§ Aim of the task: Compute how many lines in the entries below contain "stamp", and output nothing but the number.

§ Records supplied:

/-- Banks switch once every member has acknowledged; sleepers are granted then, and leave (R421). -/
def State.switchBanks (s : State) : State :=
  let b := !s.ldg.bank
  let s1 := { s with ldg := { s.ldg with bank := b } }
  let s2 := (s1.ldg.members.filter (fun m => m.st != .failed)).foldl (fun s m => s.mgmt 0x4C m.dev [b2n b] 0) s1
  let s3 := s2.ldg.sleepers.foldl (fun s d => (s.mgmt 0x52 d [1] 0).updMemb d (fun m => { m with st := .leaving, missed := 0 })) s2
  { s3 with ldg := { s3.ldg with sleepers := [] } }

/-! ### Jobs on the lodge side (R408, R411, R419) -/

def State.job (s : State) (id : Nat) : Option Job := s.ldg.jobs.find? (fun j => j.id == id)
def State.setJob (s : State) (j : Job) : State :=
  { s with ldg := { s.ldg with jobs := s.ldg.jobs.map (fun x => if x.id = j.id then j else x) } }
def State.dropJob (s : State) (id : Nat) : State := { s with ldg := { s.ldg with jobs := s.ldg.jobs.filter (fun x => x.id != id) } }

/-- The descriptor or the parent Lodge that waits for a job is answered. -/
def State.jobAnswer (s : State) (j : Job) (opc : Nat) (ok : Bool) (status tsf result : Nat) : State :=
  let s1 := match j.q with
    | some (q, ix) => s.descDone q ix status tsf result
    | none => s
  match j.parent with
  | some d => s1.mgmt opc d [j.id, b2n ok, tsf, result] 0
  | none => s1

/-- The partition of a plot a job binds is free again. -/
def State.unbind (s : State) (dev id : Nat) : State :=
  s.updMemb dev (fun m => { m with parts := m.parts.map (fun p => if p.job = id then { p with job := 0, free := true } else p) })

/-- A job whose every plot has answered END is over. -/
def State.endCheck (s : State) (id : Nat) : State :=
  match s.job id with
  | none => s
  | some j =>
    if j.phase ≠ .ending ∨ !(j.plots.all (fun p => j.acked.contains p.1)) then s
    else
      let s1 := j.plots.foldl (fun s p => s.unbind p.1 id) (s.dropJob id)
      s1.jobAnswer { j with parent := if j.fail = 0 then j.parent else none } 0x48 true 0 0 0

/-- Send END to every plot of a job. -/
def State.endJob (s : State) (j : Job) : State :=
  let s1 := s.setJob { j with phase := .ending, acked := [], endAfter := false }
  (j.plots.foldl (fun s p => s.mgmt 0x47 p.1 [j.id] 0) s1).endCheck j.id

/-- Send a checkpoint step to every plot. -/
def State.ckptSend (s : State) (j : Job) (step : Nat) : State :=
  let s1 := s.setJob { j with phase := .ckpt step, acked := [] }
  j.plots.foldl (fun s p => s.mgmt 0x49 p.1 [j.id, step] 0) s1

/-- A checkpoint step that every plot has acknowledged gives way to the next. -/
def State.ckptCheck (s : State) (id : Nat) : State :=
  match s.job id with
  | none => s
  | some j =>
    match j.phase with
    | .ckpt step =>
      if step < 4 ∧ j.fail ≠ 0 then s.ckptSend j 4
      else if !(j.plots.all (fun p => j.acked.contains p.1)) then s
      else if j.parent.isSome then
        -- a child Lodge answers each step, and waits for the next
        let s1 := s.setJob (if step = 4 then { j with phase := .running, fail := 0, bytes := 0 } else j)
        s1.jobAnswer { j with q := none } 0x4A (j.fail == 0) 0 step j.bytes
      else if step < 4 then s.ckptSend j (step + 1)
      else
        let s1 := s.setJob { j with phase := .running, q := none, fail := 0, bytes := 0, acked := [] }
        let s2 := if j.fail = 0 then s1.jobAnswer j 0 true 0 0 j.bytes else s1.jobAnswer j 0 false 0x82 j.fail 0
        if j.endAfter then s2.endJob { j with q := none, fail := 0, bytes := 0 } else s2
    | _ => s

/-- End a job for a cause of R411: after a running checkpoint's step 4 (R423). -/
def State.endFor (s : State) (j : Job) : State :=
  match j.phase with
  | .running => s.endJob { j with q := none }
  | .ckpt step => (s.setJob { j with endAfter := true, fail := if j.fail = 0 then step else j.fail }).ckptCheck j.id
  | _ => s

/-- An admission that fails: the plots that acknowledged get END, and the descriptor its reason. -/
def State.admitFail (s : State) (j : Job) (reason child : Nat) : State :=
  let s1 := s.jobAnswer j 0x46 false 0x80 (reason + child * 2 ^ 8) 0
  s1.endJob { j with q := none, parent := none, fail := reason, plots := j.plots.filter (fun p => j.acked.contains p.1) }

/-- A plot or child of a job no longer answers. -/
def State.plotLost (s : State) (dev : Nat) (j : Job) : State :=
  if !(j.plots.any (fun p => p.1 == dev)) then s
  else match j.phase with
    | .admitting => s.admitFail { j with acked := j.acked.filter (· != dev) } 7 0
    | .running => s.endFor j
    | .ending => (s.setJob { j with acked := dev :: j.acked }).endCheck j.id
    | .ckpt step => (s.setJob { j with acked := dev :: j.acked, endAfter := true, fail := if j.fail = 0 then step else j.fail }).ckptCheck j.id

/-- A member becomes FAILED (R405): its detour, and the jobs it takes part in end (R411). -/
def State.memberFail (s : State) (dev : Nat) : State :=
  match s.memb dev with
  | none => s
  | some m =>
    if m.st = .failed then s
    else
      let s1 := (s.updMemb dev (fun m => { m with st := .failed })).addAway dev
      let l := s1.ldg
      let aw := l.await.filter (fun m => !(m.dst == dev))
      let s2 := { s1 with ldg := { l with await := aw, sleepers := l.sleepers.filter (· != dev) } }
      (s2.ldg.jobs.foldl (fun s j => match s.job j.id with | some j => s.plotLost dev j | none => s) s2).recompute

/-- A DRAINING member with no job left becomes LEAVING (R404), but for one whose SLEEP waits for its detour. -/
def State.leaveCheck (s : State) : State :=
  let go := s.ldg.members.filter (fun m => m.st == .draining && m.parts.all (fun p => p.job == 0) && !s.ldg.sleepers.contains m.dev)
  if go = [] then s
  else (go.foldl (fun s m => (s.updMemb m.dev (fun m => { m with st := .leaving, missed := 0 })).addAway m.dev) s).recompute

/-! ### Arriving messages of membership -/

/-- ANNOUNCE (R403): the first acceptable one is answered with JOIN. -/
def State.announced (s : State) (dev level : Nat) (b : BoxN) : State :=
  if !s.boxHas b s.device then s
  else if level = 1 ∧ s.ldg.pparent = none ∧ !(s.isLodge && s.lodgeLevel == 1) then
    { s with ldg := { s.ldg with pparent := some dev, pmiss := 0 } }.sendJoin dev 0
  else if s.isLodge ∧ level = s.lodgeLevel + 1 ∧ s.ldg.lparent = none then
    { s with ldg := { s.ldg with lparent := some dev, lmiss := 0 } }.sendJoin dev s.lodgeLevel
  else s

/-- JOIN at a Lodge (R404, R423): JOINING, the job bindings it reports, and WELCOME. -/
def State.joined (s : State) (dev level max floor : Nat) (parts : List PlotPart) (stamp : Nat) : State :=
  if !s.isLodge then s
  else if !s.isMemb dev ∧ 64 ≤ s.ldg.members.length then s.mgmt 0x42 dev [0] stamp
  else
    let m : Member := { dev := dev, st := .healthy, level := level, max := max, floor := floor, stamp := stamp, parts := parts }
    let l := s.ldg
    let ms := if s.isMemb dev then l.members.map (fun x => if x.dev = dev then m else x) else l.members ++ [m]
    let back := l.away.contains dev
    let s1 := { s with ldg := { l with members := ms } }.dropAway dev
    let s2 := s1.mgmt 0x42 dev [1] stamp
    if back then s2.recompute else s2

/-- WELCOME: a refused side is parentless again. -/
def State.welcomed (s : State) (dev : Nat) (lodgeSide accept : Bool) : State :=
  let s1 := (s.settleMsg dev 0x42 (fun _ => true)).2
  if accept then s1
  else if lodgeSide then (if s1.ldg.lparent = some dev then { s1 with ldg := { s1.ldg with lparent := none } } else s1)
  else (if s1.ldg.pparent = some dev then { s1 with ldg := { s1.ldg with pparent := none } } else s1)

/-- HEARTBEAT from a member, answered in kind; or a parent's answer (R405). -/
def State.heartbeat (s : State) (dev : Nat) (answer : Bool) (free stamp : Nat) : State :=
  if answer then
    let s1 := (s.settleMsg dev 0x43 (fun _ => true)).2
    let s2 := if s1.ldg.pparent = some dev then { s1 with ldg := { s1.ldg with pmiss := 0 } } else s1
    if s2.ldg.lparent = some dev then { s2 with ldg := { s2.ldg with lmiss := 0 } } else s2
  else if !s.isLodge ∨ !s.isMemb dev then s
  else
    let upd := fun (m : Member) => m.parts.zipIdx.map (fun (p : PlotPart × Nat) => { p.1 with free := free.testBit p.2 })
    let s1 := s.updMemb dev (fun m => { m with missed := 0, stamp := stamp, parts := upd m })
    let l := s1.ldg
    { s1 with ldg := { l with seq := l.seq + 1, out := l.out ++ [{ opc := 0x43, dst := dev, seq := l.seq % 2 ^ 32, args := [1], stamp := stamp }] } }

/-- NOTICE at a Lodge (R402, R405, R410, R411, R420, R423; 13 R371). -/
def State.noticed (s : State) (dev : Nat) (ev : Event) : State :=
  if !s.isLodge ∨ !s.isMemb dev then s
  else
    let onPart := fun (s : State) (i : Nat) (p : Job → Bool) =>
      (s.ldg.jobs.filter (fun j => j.plots.contains (dev, i) && p j)).foldl (fun s j => match s.job j.id with
        | some j => s.endFor j
        | none => s) s
    match ev with
    | .error _ => s
    | .port n st =>
      let l := (dev, n.val)
      let bad := st.val = 4 ∨ st.val = 5 ∨ st.val = 6
      let ls := if bad then (if s.ldg.links.contains l then s.ldg.links else s.ldg.links ++ [l])
        else if st.val = 2 then s.ldg.links.filter (· != l) else s.ldg.links
      if ls = s.ldg.links then s else { s with ldg := { s.ldg with links := ls } }.recompute
    | .commit f hit =>
      let s1 := s.updMemb dev (fun m => { m with floor := f.val })
      let ends := fun (j : Job) => j.plots.any (fun p => p.1 == dev && (hit.toNat.testBit p.2 || decide (j.floor < f.val)))
      (s1.ldg.jobs.filter ends).foldl (fun s j => match s.job j.id with
        | some j => s.endFor j
        | none => s) s1
    | .budget i _ => onPart s i.val (fun j => j.action)
    | .contained i all =>
      let s1 := onPart s i.val (fun _ => true)
      if all then s1.memberFail dev else s1

/-- A SLEEP request (R421). -/
def State.sleepAsked (s : State) (dev : Nat) : State :=
  match s.memb dev with
  | none => s.mgmt 0x52 dev [0] 0
  | some m =>
    if !s.isLodge ∨ m.parts.any (fun p => p.dies != 0 && !p.free) ∨ m.level ≠ 0 ∨ dev = s.device then s.mgmt 0x52 dev [0] 0
    else
      let s1 := (s.updMemb dev (fun m => { m with st := .draining })).addAway dev
      let s2 := { s1 with ldg := { s1.ldg with sleepers := if s1.ldg.sleepers.contains dev then s1.ldg.sleepers else s1.ldg.sleepers ++ [dev] } }
      s2.recompute

/-! ### The plot side (R409-R411, R419) -/

/-- ADMIT at a plot. -/
def State.admitPlot (s : State) (dev job tenant i floor : Nat) (action : Bool) (shares : List Nat) : State :=
  let p := s.ldgPart i
  if p.st ≠ .free ∨ !(s.entry i).inUse then s.mgmt 0x46 dev [job, 0] 0
  else
    let s1 := (s.closeRec i 1).rput ⟨.trlJobfloor, i, 0, 0⟩ 7 0 floor
    let s2 := s1.setLdgPart i { s1.ldgPart i with st := .running, isOver := 0, action := action, tenant := tenant, job := job, budget := shares, total := [] }
    s2.mgmt 0x46 dev [job, 1] 0

/-- Contexts of a partition stop taking tokens. -/
def State.ctxOff (s : State) (i : Nat) : State :=
  (List.range 16).foldl (fun s c => if s.ctxPart c = i then s.rput (ctxReg c) 0 0 0 else s) s

/-- END at a plot (R411 step 1); without such a job it is answered at once. -/
def State.endPlot (s : State) (dev job : Nat) : State × Bool :=
  match (List.range 8).find? (fun i => (s.ldgPart i).job == job && (s.ldgPart i).st != .free) with
  | none => (s.mgmt 0x48 dev [job] 0, true)
  | some i =>
    let p := s.ldgPart i
    if p.st = .ending ∨ p.st = .zeroising then (s, false)
    else
      let s1 := s.setLdgPart i { p with st := .ending, endFrom := some dev, held := false, step := 0, ckptFrom := none }
      let s2 := s1.ctxOff i
      ((s2.partQueues i).foldl (fun s q => s.queueDisable q) s2, false)

/-- The ending partition's queues are DISABLED: steps 2 to 4. -/
def State.endDrained (s : State) (i : Nat) : State :=
  let p := s.ldgPart i
  if p.st ≠ .ending ∨ !((s.partQueues i).all (fun q => (s.queue q).st == .disabled || (s.queue q).st == .contained)) ∨ s.storeFull then s
  else
    let s1 := s.closeRec i 2
    let s2 := (s1.setLdgPart i { s1.ldgPart i with st := .zeroising }).tenantEnd i
    let s3 := (maskBits 8 (s2.entry i).dies).foldl (fun s d => (s.dieReset d).zeroDie d) s2
    let s4 := (maskBits 16 (s3.entry i).hbms).foldl (fun s k => s.zeroStack k) s3
    let s5 := (s4.partQueues i).foldl (fun s q => s.queueRestart q) s4
    let s6 := s5.setLdgPart i { seq := (s5.ldgPart i).seq, openAt := (s5.ldgPart i).openAt, prev := (s5.ldgPart i).prev,
                                count := (s5.ldgPart i).count, total := (s5.ldgPart i).total }
    match p.endFrom with
    | some d => s6.mgmt 0x48 d [p.job] 0
    | none => s6

def regCkpt (i : Nat) : Reg := ⟨.ldgCkpt, i, 0, 0⟩

/-- A checkpoint step is answered. -/
def State.ckptAns (s : State) (i : Nat) (ok : Bool) (bytes : Nat) : State :=
  let p := s.ldgPart i
  let s1 := s.setLdgPart i { p with ckptFrom := none }
  match p.ckptFrom with
  | some d => s1.mgmt 0x4A d [p.job, p.step, b2n ok, bytes] 0
  | none => s1

def State.raiseOn (s : State) (i n : Nat) : State := (maskBits 8 (s.entry i).dies).foldl (fun s d => s.raise d n) s

/-- Has a partition quiesced for a checkpoint: fetched work, transaction tags and tokens are done? -/
def State.ckptQuiet (s : State) (i : Nat) : Bool :=
  (s.partQueues i).all (fun q => (s.queue q).flight.all (fun d => d.isDone)) &&
    s.trl.tags.all (fun e => match e.2 with
      | some t => (match t.req with
        | .xfer q _ _ => s.queueOwner q != some i
        | .core k _ _ => s.dieOwner (k / 64) != some i)
      | none => true) &&
    (maskBits 8 (s.entry i).dies).all (fun d => (s.tdie d).ents == [])

/-- Copy `n` bytes of a sparse memory into another. -/
def Mem.copyInto (src : Mem) (a n : Nat) (dst : Mem) (b : Nat) : Mem :=
  (src.filter (fun c => decide (a ≤ c.1) && decide (c.1 < a + n))).foldl (fun m c => Mem.write m (b + (c.1 - a)) c.2) (Mem.zero dst b n)

/-- May a master make an access over a whole range? One line of each access-table window decides; a bad line fails a read. -/
def State.rangeFail (s : State) (m : Nat) (k : Acc) (a n : Nat) : Option AccFail :=
  let w := 0x1000000
  let hit := (upFrom (a / w) ((a + n - 1) / w + 1 - a / w)).findSome? (fun x =>
    let l := max a (x * w) / 64 * 64
    if !s.lineExists m l then some (.absent l)
    else match targetOf l with
      | none => some (.absent l)
      | some (t, o) => if s.permits m k t o then none else some (.denied l))
  match hit with
  | some f => some f
  | none =>
    if k ≠ .rd then none
    else ((s.err.bad.map (fun e => e.2)).flatten.find? (fun l => decide (a ≤ l) && decide (l < a + n))).map .bad

/-- Where SNAP copies to: a port's host memory, or device memory. -/
def State.snapRange (s : State) (m : Nat) (loc port dst a n : Nat) : Bool × State :=
  match s.rangeFail m .rd a n with
  | some f => (false, s.failed m a f)
  | none =>
    if loc = 0 then
      let s1 := s.snoop none (uniHost port dst) n
      (true, { s1 with host := Mem.copyInto s1.mem a n s1.host (port * 2 ^ 64 + dst) }.traffic m .read 0 a n)
    else match s.rangeFail m .wr dst n with
      | some f => (false, s.failed m dst f)
      | none =>
        let s1 := s.snoop none dst n
        (true, (({ s1 with mem := Mem.copyInto s1.mem a n s1.mem dst }.clearBad dst n).traffic m .read 0 a n).memPort m .write 0 dst n)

§ Response box: 7